== Segment start ==

-- ==== Sys2Proof/Laws/Frames.lean ====
section
/-! SUPPORT. What a frame rule can do, said once for all rows: the record it answers is in form, it moves forward inside
the window, its pairs fit `ACKR`, and it faults only on an unwritten byte. -/

namespace Sys2Proof.Machine

/-- What holds of every frame a rule answers. -/
structure FrameFits (pr : Params) (w : Window) (p : Nat) (out : FrameOut) : Prop where
  forward : p ≤ out.pos
  inside : out.pos ≤ w.lim
  counted : out.frm.nranges.toNat ≤ out.ranges.length
  capped : ∀ n, pr.ackCap = some n → out.ranges.length ≤ n
  cid : CidInv out.frm.cid
  srt : out.frm.srt.length = 16
  pdata : out.frm.pdata.length = 8

/-- A frame without pairs whose CID, token and path data are in form. -/
theorem plainFrame_fits {pr : Params} {w : Window} {p q : Nat} {f : Frm} (h : p ≤ q) (h1 : q ≤ w.lim)
    (h2 : f.nranges = 0) (h3 : CidInv f.cid) (h4 : f.srt.length = 16) (h5 : f.pdata.length = 8) :
    FrameFits pr w p (plainFrame f q) :=
  ⟨h, h1, by simp [plainFrame, h2], by simp [plainFrame], h3, h4, h5⟩

/-- The record a frame rule starts from is in form. -/
theorem frameStart_form (t : VarVal) :
    (frameStart t).nranges = 0 ∧ CidInv (frameStart t).cid ∧ (frameStart t).srt.length = 16 ∧
      (frameStart t).pdata.length = 8 :=
  ⟨rfl, Cid.zero_inv, rfl, rfl⟩

/-- All that the pairs of an Ack frame can be (R199). -/
theorem ackPairs_ok {cap : Option Nat} {w : Window} {fuel left i p q : Nat} {rs : List AckRange}
    (h : ackPairs cap w fuel left i p = .ok (rs, q)) (hp : p ≤ w.lim) :
    rs.length = left ∧ p + 2 * left ≤ q ∧ q ≤ w.lim ∧ (∀ n, cap = some n → left ≠ 0 → i + left ≤ n) := by
  induction fuel generalizing left i p rs with
  | zero =>
    unfold ackPairs at h
    split at h
    · simp only [Except.ok.injEq, Prod.mk.injEq] at h
      obtain ⟨rfl, rfl⟩ := h
      subst_vars
      simp [hp]
    · simp at h
  | succ fuel ih =>
    unfold ackPairs at h
    split at h
    · simp only [Except.ok.injEq, Prod.mk.injEq] at h
      obtain ⟨rfl, rfl⟩ := h
      subst_vars
      simp [hp]
    · rename_i hl
      simp only [parse_bind_ok, Prod.exists] at h
      obtain ⟨gap, p1, h1, rlen, p2, h2, h3⟩ := h
      split at h3
      · simp at h3
      · rename_i hc
        simp only [parse_bind_ok, Prod.exists, Except.ok.injEq, Prod.mk.injEq] at h3
        obtain ⟨rs', p3, h4, rfl, rfl⟩ := h3
        have b1 := readVar_bounds h1
        have b2 := readVar_bounds h2
        obtain ⟨e1, e2, e3, e4⟩ := ih h4 b2.2
        refine ⟨by simp [e1]; omega, by omega, e3, fun n hn _ => ?_⟩
        have : i < n := by simpa [pastAckCap, hn] using hc
        by_cases hl' : left - 1 = 0
        · omega
        · have := e4 n hn hl'
          omega

theorem ackPairs_noFault {cap : Option Nat} {w : Window} {p0 fuel left i p : Nat} (h : w.written p0) (h1 : p0 ≤ p)
    (f : Fault) : ackPairs cap w fuel left i p ≠ .error (.fault f) := by
  induction fuel generalizing left i p with
  | zero => unfold ackPairs; split <;> simp
  | succ fuel ih =>
    unfold ackPairs
    split
    · simp
    · simp only [ne_eq, parse_bind_error, not_or, not_exists, not_and, Prod.forall]
      refine ⟨readVar_noFault h h1 f, fun gap p1 e1 => ?_⟩
      have b1 := readVar_bounds e1
      refine ⟨readVar_noFault h (by omega) f, fun rlen p2 e2 => ?_⟩
      have b2 := readVar_bounds e2
      split
      · simp
      · simp only [parse_bind_error, not_or, not_exists, not_and, Prod.forall]
        exact ⟨ih (by omega), by simp⟩

/-- All that the common part of an Ack frame can answer (R199). -/
theorem ackCommon_ok {pr : Params} {w : Window} {f : Frm} {p : Nat} {out : FrameOut}
    (h : ackCommon pr w f p = .ok out) (hf : CidInv f.cid ∧ f.srt.length = 16 ∧ f.pdata.length = 8) :
    FrameFits pr w p out := by
  simp only [ackCommon, parse_bind_ok, Prod.exists, Except.ok.injEq] at h
  obtain ⟨a, p1, h1, b, p2, h2, c, p3, h3, d, p4, h4, rs, p5, h5, rfl⟩ := h
  have b1 := readVar_bounds h1
  have b2 := readVar_bounds h2
  have b3 := readVar_bounds h3
  have b4 := readVar_bounds h4
  obtain ⟨e1, e2, e3, e4⟩ := ackPairs_ok h5 b4.2
  refine ⟨by simp only; omega, e3, ?_, fun n hn => ?_, hf.1, hf.2.1, hf.2.2⟩
  · simp only [BitVec.toNat_ofNat, e1]
    exact Nat.mod_le _ _
  · simp only [e1]
    by_cases hl : c.toNat = 0
    · omega
    · have := e4 n hn hl
      omega

theorem ackCommon_noFault {pr : Params} {w : Window} {f : Frm} {p0 p : Nat} (h : w.written p0) (h1 : p0 ≤ p)
    (e : Fault) : ackCommon pr w f p ≠ .error (.fault e) := by
  simp only [ackCommon, ne_eq, parse_bind_error, not_or, not_exists, not_and, Prod.forall]
  refine ⟨readVar_noFault h h1 e, fun _ p1 e1 => ?_⟩
  have b1 := readVar_bounds e1
  refine ⟨readVar_noFault h (by omega) e, fun _ p2 e2 => ?_⟩
  have b2 := readVar_bounds e2
  refine ⟨readVar_noFault h (by omega) e, fun _ p3 e3 => ?_⟩
  have b3 := readVar_bounds e3
  refine ⟨readVar_noFault h (by omega) e, fun _ p4 e4 => ?_⟩
  have b4 := readVar_bounds e4
  exact ⟨ackPairs_noFault h (by omega) e, by simp⟩

/-- All that placed data can be (R203). -/
theorem placedData_ok {pr : Params} {w : Window} {off len p q : Nat} {x : Slice}
    (h : placedData pr w off len p = .ok (x, q)) (hp : p ≤ w.lim) : p ≤ q ∧ q ≤ w.lim := by
  unfold placedData at h
  split at h
  · simp only [parse_bind_ok, need_ok, Except.ok.injEq, Prod.mk.injEq] at h
    obtain ⟨-, h1, -, h2⟩ := h
    omega
  · obtain ⟨-, h1, h2⟩ := takeSlice_ok h
    omega

@[simp] theorem placedData_ne_fault (pr : Params) (w : Window) (off len p : Nat) (f : Fault) :
    placedData pr w off len p ≠ .error (.fault f) := by
  unfold placedData; split <;> simp [parse_bind_error]

/-- All that data without a length can be (R205). -/
theorem restData_ok {pr : Params} {w : Window} {off p q : Nat} {x : Slice}
    (h : restData pr w off p = .ok (x, q)) : q = w.lim := by
  unfold restData at h
  split at h
  · simp only [parse_bind_ok, Except.ok.injEq, Prod.mk.injEq] at h
    obtain ⟨-, -, -, h2⟩ := h
    exact h2.symm
  · simp only [Except.ok.injEq, Prod.mk.injEq] at h
    exact h.2.symm

@[simp] theorem restData_ne_fault (pr : Params) (w : Window) (off p : Nat) (f : Fault) :
    restData pr w off p ≠ .error (.fault f) := by
  unfold restData; split <;> simp [parse_bind_error]

/-- All that the data of a Stream frame can be (R205). -/
theorem streamData_ok {pr : Params} {l : BitVec 1} {w : Window} {off len p q : Nat} {x : Slice}
    (h : streamData pr l w off len p = .ok (x, q)) (hp : p ≤ w.lim) : p ≤ q ∧ q ≤ w.lim := by
  unfold streamData at h
  split at h
  · exact placedData_ok h hp
  · have := restData_ok h
    omega

@[simp] theorem streamData_ne_fault (pr : Params) (l : BitVec 1) (w : Window) (off len p : Nat) (f : Fault) :
    streamData pr l w off len p ≠ .error (.fault f) := by
  unfold streamData; split <;> simp

/-- All that an optional field can be (R205). -/
theorem optVar_ok {b : BitVec 1} {w : Window} {p q : Nat} {v : VarVal} (h : optVar b w p = .ok (v, q))
    (hp : p ≤ w.lim) : p ≤ q ∧ q ≤ w.lim := by
  unfold optVar at h
  split at h
  · have := readVar_bounds h
    omega
  · simp only [Except.ok.injEq, Prod.mk.injEq] at h
    omega

theorem optVar_noFault {b : BitVec 1} {w : Window} {p0 p : Nat} (h : w.written p0) (h1 : p0 ≤ p) (f : Fault) :
    optVar b w p ≠ .error (.fault f) := by
  unfold optVar
  split
  · exact readVar_noFault h h1 f
  · simp

theorem oneField_ok {pr : Params} {k : FrmKind} {w : Window} {f : Frm} {p : Nat} {out : FrameOut}
    (h : oneField k w f p = .ok out)
    (hf : f.nranges = 0 ∧ CidInv f.cid ∧ f.srt.length = 16 ∧ f.pdata.length = 8) : FrameFits pr w p out := by
  simp only [oneField, parse_bind_ok, Prod.exists, Except.ok.injEq] at h
  obtain ⟨a, p1, h1, rfl⟩ := h
  have b1 := readVar_bounds h1
  exact plainFrame_fits (by omega) b1.2 hf.1 hf.2.1 hf.2.2.1 hf.2.2.2

theorem oneField_noFault {k : FrmKind} {w : Window} {f : Frm} {p0 p : Nat} (h : w.written p0) (h1 : p0 ≤ p)
    (e : Fault) : oneField k w f p ≠ .error (.fault e) := by
  simp only [oneField, ne_eq, parse_bind_error, not_or, not_exists, not_and]
  exact ⟨readVar_noFault h h1 e, by simp⟩

theorem twoFields_ok {pr : Params} {k : FrmKind} {w : Window} {f : Frm} {p : Nat} {out : FrameOut}
    (h : twoFields k w f p = .ok out)
    (hf : f.nranges = 0 ∧ CidInv f.cid ∧ f.srt.length = 16 ∧ f.pdata.length = 8) : FrameFits pr w p out := by
  simp only [twoFields, parse_bind_ok, Prod.exists, Except.ok.injEq] at h
  obtain ⟨a, p1, h1, b, p2, h2, rfl⟩ := h
  have b1 := readVar_bounds h1
  have b2 := readVar_bounds h2
  exact plainFrame_fits (by omega) b2.2 hf.1 hf.2.1 hf.2.2.1 hf.2.2.2

theorem twoFields_noFault {k : FrmKind} {w : Window} {f : Frm} {p0 p : Nat} (h : w.written p0) (h1 : p0 ≤ p)
    (e : Fault) : twoFields k w f p ≠ .error (.fault e) := by
  simp only [twoFields, ne_eq, parse_bind_error, not_or, not_exists, not_and, Prod.forall]
  refine ⟨readVar_noFault h h1 e, fun _ p1 e1 => ?_⟩
  have b1 := readVar_bounds e1
  exact ⟨readVar_noFault h (by omega) e, by simp⟩

theorem ruleStream_ok {pr : Params} {o l fin : BitVec 1} {w : Window} {t0 : Nat} {f : Frm} {p : Nat} {out : FrameOut}
    (h : ruleStream o l fin pr w t0 f p = .ok out)
    (hf : f.nranges = 0 ∧ CidInv f.cid ∧ f.srt.length = 16 ∧ f.pdata.length = 8) : FrameFits pr w p out := by
  simp only [ruleStream, parse_bind_ok, Prod.exists, Except.ok.injEq] at h
  obtain ⟨a, p1, h1, b, p2, h2, c, p3, h3, x, p4, h4, rfl⟩ := h
  have b1 := readVar_bounds h1
  have b2 := optVar_ok h2 b1.2
  have b3 := optVar_ok h3 b2.2
  have b4 := streamData_ok h4 b3.2
  exact plainFrame_fits (by omega) b4.2 hf.1 hf.2.1 hf.2.2.1 hf.2.2.2

theorem ruleStream_noFault {pr : Params} {o l fin : BitVec 1} {w : Window} {t0 : Nat} {f : Frm} {p0 p : Nat}
    (h : w.written p0) (h1 : p0 ≤ p) (e : Fault) : ruleStream o l fin pr w t0 f p ≠ .error (.fault e) := by
  simp only [ruleStream, ne_eq, parse_bind_error, not_or, not_exists, not_and, Prod.forall]
  refine ⟨readVar_noFault h h1 e, fun _ p1 e1 => ?_⟩
  have b1 := readVar_bounds e1
  refine ⟨optVar_noFault h (by omega) e, fun _ p2 e2 => ?_⟩
  have b2 := optVar_ok e2 b1.2
  exact ⟨optVar_noFault h (by omega) e, by simp⟩

/-- What every frame rule can answer, from the record it starts with (R190, R191). -/
theorem frameRule_ok {i : Instr} {pr : Params} {w : Window} {t0 p : Nat} {t : VarVal} {out : FrameOut}
    (h : frameRule i pr w t0 (frameStart t) p = .ok out) (hp : p ≤ w.lim) : FrameFits pr w p out := by
  have hf := frameStart_form t
  have plain : ∀ {q : Nat} {f : Frm}, .ok (plainFrame f q) = (.ok out : Parse FrameOut) → p ≤ q → q ≤ w.lim →
      f.nranges = 0 → CidInv f.cid → f.srt.length = 16 → f.pdata.length = 8 → FrameFits pr w p out := by
    intro q f h1 h2 h3 h4 h5 h6 h7
    cases h1
    exact plainFrame_fits h2 h3 h4 h5 h6 h7
  cases i
  case frmPadding => exact plain h (by omega) hp hf.1 hf.2.1 hf.2.2.1 hf.2.2.2
  case frmPing => exact plain h (by omega) hp hf.1 hf.2.1 hf.2.2.1 hf.2.2.2
  case frmHandshakeDone => exact plain h (by omega) hp hf.1 hf.2.1 hf.2.2.1 hf.2.2.2
  case frmAck => exact ackCommon_ok h hf.2
  case frmAckEcn =>
    simp only [frameRule, ruleAckEcn, parse_bind_ok, Prod.exists, Except.ok.injEq] at h
    obtain ⟨out', h0, a, p1, h1, b, p2, h2, c, p3, h3, rfl⟩ := h
    have fits := ackCommon_ok h0 hf.2
    have b1 := readVar_bounds h1
    have b2 := readVar_bounds h2
    have b3 := readVar_bounds h3
    exact ⟨by have := fits.forward; simp only; omega, b3.2, fits.counted, fits.capped, fits.cid, fits.srt, fits.pdata⟩
  case frmResetStream =>
    simp only [frameRule, ruleResetStream, parse_bind_ok, Prod.exists] at h
    obtain ⟨a, p1, h1, b, p2, h2, c, p3, h3, h⟩ := h
    have b1 := readVar_bounds h1
    have b2 := readVar_bounds h2
    have b3 := readVar_bounds h3
    exact plain h (by omega) b3.2 hf.1 hf.2.1 hf.2.2.1 hf.2.2.2
  case frmStopSending => exact twoFields_ok h hf
  case frmCrypto =>
    simp only [frameRule, ruleCrypto, parse_bind_ok, Prod.exists] at h
    obtain ⟨a, p1, h1, b, p2, h2, x, p3, h3, h⟩ := h
    have b1 := readVar_bounds h1
    have b2 := readVar_bounds h2
    have b3 := placedData_ok h3 b2.2
    exact plain h (by omega) b3.2 hf.1 hf.2.1 hf.2.2.1 hf.2.2.2
  case frmNewToken =>
    simp only [frameRule, ruleNewToken, parse_bind_ok, Prod.exists] at h
    obtain ⟨a, p1, h1, x, p2, h2, h⟩ := h
    have b1 := readVar_bounds h1
    obtain ⟨-, b2, b3⟩ := takeSlice_ok h2
    exact plain h (by omega) (by omega) hf.1 hf.2.1 hf.2.2.1 hf.2.2.2
  case frmStream => exact ruleStream_ok (t0 := t0) h hf
  case frmMaxData => exact oneField_ok h hf
  case frmMaxStreamData => exact twoFields_ok h hf
  case frmMaxStreams => exact oneField_ok h hf
  case frmDataBlocked => exact oneField_ok h hf
  case frmStreamDataBlocked => exact twoFields_ok h hf
  case frmStreamsBlocked => exact oneField_ok h hf
  case frmNewConnectionId =>
    simp only [frameRule, ruleNewConnectionId, parse_bind_ok, Prod.exists] at h
    obtain ⟨a, p1, h1, b, p2, h2, c, p3, h3, d, p4, h4, h⟩ := h
    have b1 := readVar_bounds h1
    have b2 := readVar_bounds h2
    have b3 := decodeCid_bounds h3
    obtain ⟨-, b4, b5, b6⟩ := readFixed_ok h4
    exact plain h (by omega) (by omega) hf.1 b3.2.2 b4 hf.2.2.2
  case frmRetireConnectionId => exact oneField_ok h hf
  case frmPathChallenge =>
    simp only [frameRule, rulePathChallenge, parse_bind_ok, Prod.exists] at h
    obtain ⟨d, p1, h1, h⟩ := h
    obtain ⟨-, b1, b2, b3⟩ := readFixed_ok h1
    exact plain h (by omega) (by omega) hf.1 hf.2.1 hf.2.2.1 b1
  case frmPathResponse =>
    simp only [frameRule, rulePathResponse, parse_bind_ok, Prod.exists] at h
    obtain ⟨d, p1, h1, h⟩ := h
    obtain ⟨-, b1, b2, b3⟩ := readFixed_ok h1
    exact plain h (by omega) (by omega) hf.1 hf.2.1 hf.2.2.1 b1
  case frmConnectionCloseQuic =>
    simp only [frameRule, ruleConnectionCloseQuic, parse_bind_ok, Prod.exists] at h
    obtain ⟨a, p1, h1, b, p2, h2, c, p3, h3, x, p4, h4, h⟩ := h
    have b1 := readVar_bounds h1
    have b2 := readVar_bounds h2
    have b3 := readVar_bounds h3
    obtain ⟨-, b4, b5⟩ := takeSlice_ok h4
    exact plain h (by omega) (by omega) hf.1 hf.2.1 hf.2.2.1 hf.2.2.2
  case frmConnectionCloseApp =>
    simp only [frameRule, ruleConnectionCloseApp, parse_bind_ok, Prod.exists] at h
    obtain ⟨a, p1, h1, c, p3, h3, x, p4, h4, h⟩ := h
    have b1 := readVar_bounds h1
    have b3 := readVar_bounds h3
    obtain ⟨-, b4, b5⟩ := takeSlice_ok h4
    exact plain h (by omega) (by omega) hf.1 hf.2.1 hf.2.2.1 hf.2.2.2
  all_goals simp [frameRule, ruleUnknown] at h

== Segment end ==

BRIEF ▸ For each line above that contains the word "FrameOut", copy that line.

SOLUTION ▸
structure FrameFits (pr : Params) (w : Window) (p : Nat) (out : FrameOut) : Prop where
theorem ackCommon_ok {pr : Params} {w : Window} {f : Frm} {p : Nat} {out : FrameOut}
theorem oneField_ok {pr : Params} {k : FrmKind} {w : Window} {f : Frm} {p : Nat} {out : FrameOut}
theorem twoFields_ok {pr : Params} {k : FrmKind} {w : Window} {f : Frm} {p : Nat} {out : FrameOut}
theorem ruleStream_ok {pr : Params} {o l fin : BitVec 1} {w : Window} {t0 : Nat} {f : Frm} {p : Nat} {out : FrameOut}
theorem frameRule_ok {i : Instr} {pr : Params} {w : Window} {t0 p : Nat} {t : VarVal} {out : FrameOut}
  have plain : ∀ {q : Nat} {f : Frm}, .ok (plainFrame f q) = (.ok out : Parse FrameOut) → p ≤ q → q ≤ w.lim →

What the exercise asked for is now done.